What is required >> Transcribe only the lines of the listing below from the one holding "c).pc = s.pc := rfl" through the one holding "(s.advance).st = s.st := rfl", inclusive, without any change.

Supplied records >>
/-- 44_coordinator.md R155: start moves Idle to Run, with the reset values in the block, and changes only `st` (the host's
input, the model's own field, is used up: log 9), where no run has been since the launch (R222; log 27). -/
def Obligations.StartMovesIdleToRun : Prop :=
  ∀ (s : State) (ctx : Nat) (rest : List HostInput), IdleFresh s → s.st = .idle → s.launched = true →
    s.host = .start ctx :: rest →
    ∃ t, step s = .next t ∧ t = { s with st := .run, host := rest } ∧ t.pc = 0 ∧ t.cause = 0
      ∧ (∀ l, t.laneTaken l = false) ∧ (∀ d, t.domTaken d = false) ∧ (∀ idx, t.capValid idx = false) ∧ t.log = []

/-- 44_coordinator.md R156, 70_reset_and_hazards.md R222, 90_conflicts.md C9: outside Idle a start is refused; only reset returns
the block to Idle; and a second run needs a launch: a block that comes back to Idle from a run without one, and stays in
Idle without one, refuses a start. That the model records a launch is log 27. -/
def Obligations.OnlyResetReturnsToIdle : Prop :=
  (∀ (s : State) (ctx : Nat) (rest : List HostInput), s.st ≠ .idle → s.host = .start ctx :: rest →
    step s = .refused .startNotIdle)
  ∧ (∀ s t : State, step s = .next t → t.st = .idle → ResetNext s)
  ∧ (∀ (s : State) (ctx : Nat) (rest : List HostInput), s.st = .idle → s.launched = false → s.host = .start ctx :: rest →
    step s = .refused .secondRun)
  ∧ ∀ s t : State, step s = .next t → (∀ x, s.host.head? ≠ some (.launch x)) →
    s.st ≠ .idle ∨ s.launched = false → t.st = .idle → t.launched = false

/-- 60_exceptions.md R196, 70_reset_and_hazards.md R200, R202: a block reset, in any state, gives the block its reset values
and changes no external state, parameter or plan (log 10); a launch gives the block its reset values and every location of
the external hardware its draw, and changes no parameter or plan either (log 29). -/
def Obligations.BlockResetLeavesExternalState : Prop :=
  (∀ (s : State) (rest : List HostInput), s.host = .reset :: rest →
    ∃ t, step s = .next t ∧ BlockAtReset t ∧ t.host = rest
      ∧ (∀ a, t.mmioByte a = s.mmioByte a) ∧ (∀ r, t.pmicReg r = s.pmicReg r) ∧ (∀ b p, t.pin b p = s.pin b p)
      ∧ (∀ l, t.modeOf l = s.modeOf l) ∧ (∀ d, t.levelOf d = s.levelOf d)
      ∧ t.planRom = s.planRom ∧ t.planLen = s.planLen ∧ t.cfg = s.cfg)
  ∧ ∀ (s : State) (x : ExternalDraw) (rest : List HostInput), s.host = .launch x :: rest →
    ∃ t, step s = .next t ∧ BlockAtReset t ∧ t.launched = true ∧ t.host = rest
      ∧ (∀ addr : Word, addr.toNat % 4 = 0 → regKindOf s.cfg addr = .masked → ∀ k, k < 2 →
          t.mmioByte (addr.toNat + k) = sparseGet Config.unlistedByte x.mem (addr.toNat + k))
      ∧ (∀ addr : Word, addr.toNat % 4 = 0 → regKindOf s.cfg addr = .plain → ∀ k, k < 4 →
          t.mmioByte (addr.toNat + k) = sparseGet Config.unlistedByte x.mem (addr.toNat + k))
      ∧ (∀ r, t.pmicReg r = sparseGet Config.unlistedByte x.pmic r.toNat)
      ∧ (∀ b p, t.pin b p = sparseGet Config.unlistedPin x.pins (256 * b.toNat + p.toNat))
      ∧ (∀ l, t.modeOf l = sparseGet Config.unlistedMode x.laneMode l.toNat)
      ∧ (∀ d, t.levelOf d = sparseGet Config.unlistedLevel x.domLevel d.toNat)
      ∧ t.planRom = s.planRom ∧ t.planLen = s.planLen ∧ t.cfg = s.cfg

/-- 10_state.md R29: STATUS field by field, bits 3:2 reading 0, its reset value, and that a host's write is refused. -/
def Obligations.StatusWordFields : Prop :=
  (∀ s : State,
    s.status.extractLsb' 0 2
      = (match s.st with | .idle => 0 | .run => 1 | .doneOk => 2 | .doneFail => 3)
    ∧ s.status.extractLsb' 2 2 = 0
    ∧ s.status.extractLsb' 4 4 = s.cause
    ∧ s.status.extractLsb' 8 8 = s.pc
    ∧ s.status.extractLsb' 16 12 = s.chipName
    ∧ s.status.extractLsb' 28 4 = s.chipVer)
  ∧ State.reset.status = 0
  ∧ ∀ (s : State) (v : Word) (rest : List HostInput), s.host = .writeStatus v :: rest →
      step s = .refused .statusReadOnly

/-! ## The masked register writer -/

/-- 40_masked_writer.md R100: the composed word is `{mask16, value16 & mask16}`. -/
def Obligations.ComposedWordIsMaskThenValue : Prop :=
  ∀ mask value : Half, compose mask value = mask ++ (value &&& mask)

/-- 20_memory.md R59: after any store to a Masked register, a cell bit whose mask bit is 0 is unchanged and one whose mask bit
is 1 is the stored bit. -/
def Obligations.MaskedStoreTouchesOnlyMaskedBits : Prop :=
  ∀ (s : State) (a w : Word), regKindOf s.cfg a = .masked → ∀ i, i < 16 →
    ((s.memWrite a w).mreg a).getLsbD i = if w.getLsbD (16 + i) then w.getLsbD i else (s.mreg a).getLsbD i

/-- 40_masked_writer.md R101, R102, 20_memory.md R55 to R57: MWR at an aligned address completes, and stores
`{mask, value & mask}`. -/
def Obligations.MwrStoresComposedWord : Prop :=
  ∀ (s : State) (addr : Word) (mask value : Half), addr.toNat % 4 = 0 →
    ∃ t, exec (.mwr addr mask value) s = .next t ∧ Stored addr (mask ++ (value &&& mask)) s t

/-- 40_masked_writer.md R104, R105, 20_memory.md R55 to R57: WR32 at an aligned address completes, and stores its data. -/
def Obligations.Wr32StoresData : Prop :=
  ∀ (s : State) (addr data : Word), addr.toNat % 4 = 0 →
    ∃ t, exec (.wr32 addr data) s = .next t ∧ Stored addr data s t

==

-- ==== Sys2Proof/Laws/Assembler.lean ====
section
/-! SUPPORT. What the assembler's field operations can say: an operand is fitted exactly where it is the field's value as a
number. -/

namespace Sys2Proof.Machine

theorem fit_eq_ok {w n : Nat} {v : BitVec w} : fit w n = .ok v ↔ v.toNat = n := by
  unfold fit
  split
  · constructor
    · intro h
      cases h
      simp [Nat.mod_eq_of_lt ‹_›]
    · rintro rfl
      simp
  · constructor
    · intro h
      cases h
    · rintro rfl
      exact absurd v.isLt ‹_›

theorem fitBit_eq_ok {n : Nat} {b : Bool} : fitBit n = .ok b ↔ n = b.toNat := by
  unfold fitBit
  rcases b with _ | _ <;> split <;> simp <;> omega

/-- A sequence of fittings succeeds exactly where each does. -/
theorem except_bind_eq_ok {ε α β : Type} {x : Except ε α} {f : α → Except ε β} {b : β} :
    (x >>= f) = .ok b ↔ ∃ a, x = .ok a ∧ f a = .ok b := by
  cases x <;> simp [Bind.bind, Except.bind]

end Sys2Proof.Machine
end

--

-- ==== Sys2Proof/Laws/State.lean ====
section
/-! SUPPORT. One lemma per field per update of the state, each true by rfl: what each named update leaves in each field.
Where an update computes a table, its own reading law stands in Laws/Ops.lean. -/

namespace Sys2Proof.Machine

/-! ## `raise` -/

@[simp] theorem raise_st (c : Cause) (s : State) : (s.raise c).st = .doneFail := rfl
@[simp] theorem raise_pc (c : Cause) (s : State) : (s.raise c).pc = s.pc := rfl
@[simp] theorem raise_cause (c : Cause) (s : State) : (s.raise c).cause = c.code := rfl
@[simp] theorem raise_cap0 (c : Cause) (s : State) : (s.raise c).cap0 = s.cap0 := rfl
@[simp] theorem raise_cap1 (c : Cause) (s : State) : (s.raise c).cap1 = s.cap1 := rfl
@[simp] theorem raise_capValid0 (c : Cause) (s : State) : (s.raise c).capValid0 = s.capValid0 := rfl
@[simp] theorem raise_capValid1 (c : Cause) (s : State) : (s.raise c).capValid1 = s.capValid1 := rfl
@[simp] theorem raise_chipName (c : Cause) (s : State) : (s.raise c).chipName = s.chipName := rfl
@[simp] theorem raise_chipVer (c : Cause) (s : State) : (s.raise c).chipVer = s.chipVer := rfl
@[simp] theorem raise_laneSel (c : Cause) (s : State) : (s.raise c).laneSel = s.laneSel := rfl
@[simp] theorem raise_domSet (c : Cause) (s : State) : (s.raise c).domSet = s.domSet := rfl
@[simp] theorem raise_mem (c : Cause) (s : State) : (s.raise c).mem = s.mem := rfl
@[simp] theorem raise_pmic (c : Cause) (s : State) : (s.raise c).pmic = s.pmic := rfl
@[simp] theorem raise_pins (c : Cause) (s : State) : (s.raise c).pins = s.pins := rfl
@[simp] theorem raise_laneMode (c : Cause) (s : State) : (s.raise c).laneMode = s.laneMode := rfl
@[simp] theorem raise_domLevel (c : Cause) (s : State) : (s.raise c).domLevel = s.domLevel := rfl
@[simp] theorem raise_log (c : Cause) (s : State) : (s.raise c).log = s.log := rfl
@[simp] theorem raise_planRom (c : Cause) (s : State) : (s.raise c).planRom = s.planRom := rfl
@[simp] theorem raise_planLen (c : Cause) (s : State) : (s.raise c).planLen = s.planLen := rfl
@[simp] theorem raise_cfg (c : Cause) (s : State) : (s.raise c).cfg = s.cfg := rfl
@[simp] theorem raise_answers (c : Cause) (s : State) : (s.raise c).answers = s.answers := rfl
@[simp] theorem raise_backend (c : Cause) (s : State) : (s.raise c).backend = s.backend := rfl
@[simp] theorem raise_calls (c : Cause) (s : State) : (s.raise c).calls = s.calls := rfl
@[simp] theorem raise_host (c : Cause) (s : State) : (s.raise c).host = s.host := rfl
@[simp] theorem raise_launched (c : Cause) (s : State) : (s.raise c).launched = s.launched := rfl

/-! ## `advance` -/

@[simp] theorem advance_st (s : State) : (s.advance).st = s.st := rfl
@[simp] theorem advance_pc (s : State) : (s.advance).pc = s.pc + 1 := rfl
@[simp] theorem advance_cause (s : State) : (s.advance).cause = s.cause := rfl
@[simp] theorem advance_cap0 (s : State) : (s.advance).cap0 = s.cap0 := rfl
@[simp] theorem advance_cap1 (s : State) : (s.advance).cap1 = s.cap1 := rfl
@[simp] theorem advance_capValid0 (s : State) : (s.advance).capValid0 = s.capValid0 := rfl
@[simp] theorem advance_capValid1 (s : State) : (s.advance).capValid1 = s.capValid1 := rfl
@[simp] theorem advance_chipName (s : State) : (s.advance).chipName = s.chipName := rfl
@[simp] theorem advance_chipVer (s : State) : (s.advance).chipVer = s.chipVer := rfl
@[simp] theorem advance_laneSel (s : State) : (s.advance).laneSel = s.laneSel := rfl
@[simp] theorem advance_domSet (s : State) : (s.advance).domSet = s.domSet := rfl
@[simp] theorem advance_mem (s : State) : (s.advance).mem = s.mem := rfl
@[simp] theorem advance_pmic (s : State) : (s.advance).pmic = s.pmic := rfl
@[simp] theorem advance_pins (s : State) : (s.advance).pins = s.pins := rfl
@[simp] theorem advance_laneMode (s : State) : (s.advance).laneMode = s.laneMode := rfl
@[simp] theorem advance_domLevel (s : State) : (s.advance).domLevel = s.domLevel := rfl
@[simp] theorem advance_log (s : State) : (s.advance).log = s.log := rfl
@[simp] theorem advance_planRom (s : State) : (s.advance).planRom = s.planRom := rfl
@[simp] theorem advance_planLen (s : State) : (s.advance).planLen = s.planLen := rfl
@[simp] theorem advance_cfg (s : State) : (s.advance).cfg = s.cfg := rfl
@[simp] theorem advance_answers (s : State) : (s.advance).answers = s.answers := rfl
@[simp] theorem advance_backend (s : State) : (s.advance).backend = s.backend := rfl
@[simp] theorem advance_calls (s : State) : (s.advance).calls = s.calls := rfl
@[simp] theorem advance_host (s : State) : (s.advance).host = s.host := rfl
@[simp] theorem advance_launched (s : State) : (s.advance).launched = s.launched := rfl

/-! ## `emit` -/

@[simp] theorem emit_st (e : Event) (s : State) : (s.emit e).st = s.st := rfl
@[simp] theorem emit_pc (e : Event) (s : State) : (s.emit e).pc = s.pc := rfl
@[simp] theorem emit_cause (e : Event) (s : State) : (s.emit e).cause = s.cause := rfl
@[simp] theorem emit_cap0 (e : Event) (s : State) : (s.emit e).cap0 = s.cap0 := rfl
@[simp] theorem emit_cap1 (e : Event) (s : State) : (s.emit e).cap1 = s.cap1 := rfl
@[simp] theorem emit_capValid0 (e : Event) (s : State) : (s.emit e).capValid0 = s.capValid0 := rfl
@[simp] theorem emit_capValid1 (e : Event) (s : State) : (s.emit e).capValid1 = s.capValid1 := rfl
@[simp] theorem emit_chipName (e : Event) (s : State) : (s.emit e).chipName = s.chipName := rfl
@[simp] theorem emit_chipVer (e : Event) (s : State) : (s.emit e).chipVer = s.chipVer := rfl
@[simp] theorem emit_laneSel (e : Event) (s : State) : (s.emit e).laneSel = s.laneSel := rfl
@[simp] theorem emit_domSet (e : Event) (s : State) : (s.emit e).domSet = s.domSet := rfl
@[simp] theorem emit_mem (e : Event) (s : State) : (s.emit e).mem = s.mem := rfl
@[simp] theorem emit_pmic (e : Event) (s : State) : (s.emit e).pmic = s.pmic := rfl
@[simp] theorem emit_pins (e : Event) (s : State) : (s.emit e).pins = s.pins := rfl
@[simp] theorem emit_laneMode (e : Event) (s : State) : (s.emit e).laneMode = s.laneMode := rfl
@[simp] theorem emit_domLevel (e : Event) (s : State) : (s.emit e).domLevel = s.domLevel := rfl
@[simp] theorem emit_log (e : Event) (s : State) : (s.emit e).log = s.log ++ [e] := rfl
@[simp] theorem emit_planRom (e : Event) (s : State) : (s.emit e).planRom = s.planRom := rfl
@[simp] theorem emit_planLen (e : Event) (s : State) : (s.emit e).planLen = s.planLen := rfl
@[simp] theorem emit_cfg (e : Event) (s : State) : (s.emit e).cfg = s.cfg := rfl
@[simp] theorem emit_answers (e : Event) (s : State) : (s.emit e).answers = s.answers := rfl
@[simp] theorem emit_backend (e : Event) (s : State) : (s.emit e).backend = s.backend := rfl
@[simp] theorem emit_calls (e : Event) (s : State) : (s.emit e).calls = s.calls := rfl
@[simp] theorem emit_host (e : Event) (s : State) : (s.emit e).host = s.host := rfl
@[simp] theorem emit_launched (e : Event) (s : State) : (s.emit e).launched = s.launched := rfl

Output below >>
@[simp] theorem raise_pc (c : Cause) (s : State) : (s.raise c).pc = s.pc := rfl
@[simp] theorem raise_cause (c : Cause) (s : State) : (s.raise c).cause = c.code := rfl
@[simp] theorem raise_cap0 (c : Cause) (s : State) : (s.raise c).cap0 = s.cap0 := rfl
@[simp] theorem raise_cap1 (c : Cause) (s : State) : (s.raise c).cap1 = s.cap1 := rfl
@[simp] theorem raise_capValid0 (c : Cause) (s : State) : (s.raise c).capValid0 = s.capValid0 := rfl
@[simp] theorem raise_capValid1 (c : Cause) (s : State) : (s.raise c).capValid1 = s.capValid1 := rfl
@[simp] theorem raise_chipName (c : Cause) (s : State) : (s.raise c).chipName = s.chipName := rfl
@[simp] theorem raise_chipVer (c : Cause) (s : State) : (s.raise c).chipVer = s.chipVer := rfl
@[simp] theorem raise_laneSel (c : Cause) (s : State) : (s.raise c).laneSel = s.laneSel := rfl
@[simp] theorem raise_domSet (c : Cause) (s : State) : (s.raise c).domSet = s.domSet := rfl
@[simp] theorem raise_mem (c : Cause) (s : State) : (s.raise c).mem = s.mem := rfl
@[simp] theorem raise_pmic (c : Cause) (s : State) : (s.raise c).pmic = s.pmic := rfl
@[simp] theorem raise_pins (c : Cause) (s : State) : (s.raise c).pins = s.pins := rfl
@[simp] theorem raise_laneMode (c : Cause) (s : State) : (s.raise c).laneMode = s.laneMode := rfl
@[simp] theorem raise_domLevel (c : Cause) (s : State) : (s.raise c).domLevel = s.domLevel := rfl
@[simp] theorem raise_log (c : Cause) (s : State) : (s.raise c).log = s.log := rfl
@[simp] theorem raise_planRom (c : Cause) (s : State) : (s.raise c).planRom = s.planRom := rfl
@[simp] theorem raise_planLen (c : Cause) (s : State) : (s.raise c).planLen = s.planLen := rfl
@[simp] theorem raise_cfg (c : Cause) (s : State) : (s.raise c).cfg = s.cfg := rfl
@[simp] theorem raise_answers (c : Cause) (s : State) : (s.raise c).answers = s.answers := rfl
@[simp] theorem raise_backend (c : Cause) (s : State) : (s.raise c).backend = s.backend := rfl
@[simp] theorem raise_calls (c : Cause) (s : State) : (s.raise c).calls = s.calls := rfl
@[simp] theorem raise_host (c : Cause) (s : State) : (s.raise c).host = s.host := rfl
@[simp] theorem raise_launched (c : Cause) (s : State) : (s.raise c).launched = s.launched := rfl

/-! ## `advance` -/

@[simp] theorem advance_st (s : State) : (s.advance).st = s.st := rfl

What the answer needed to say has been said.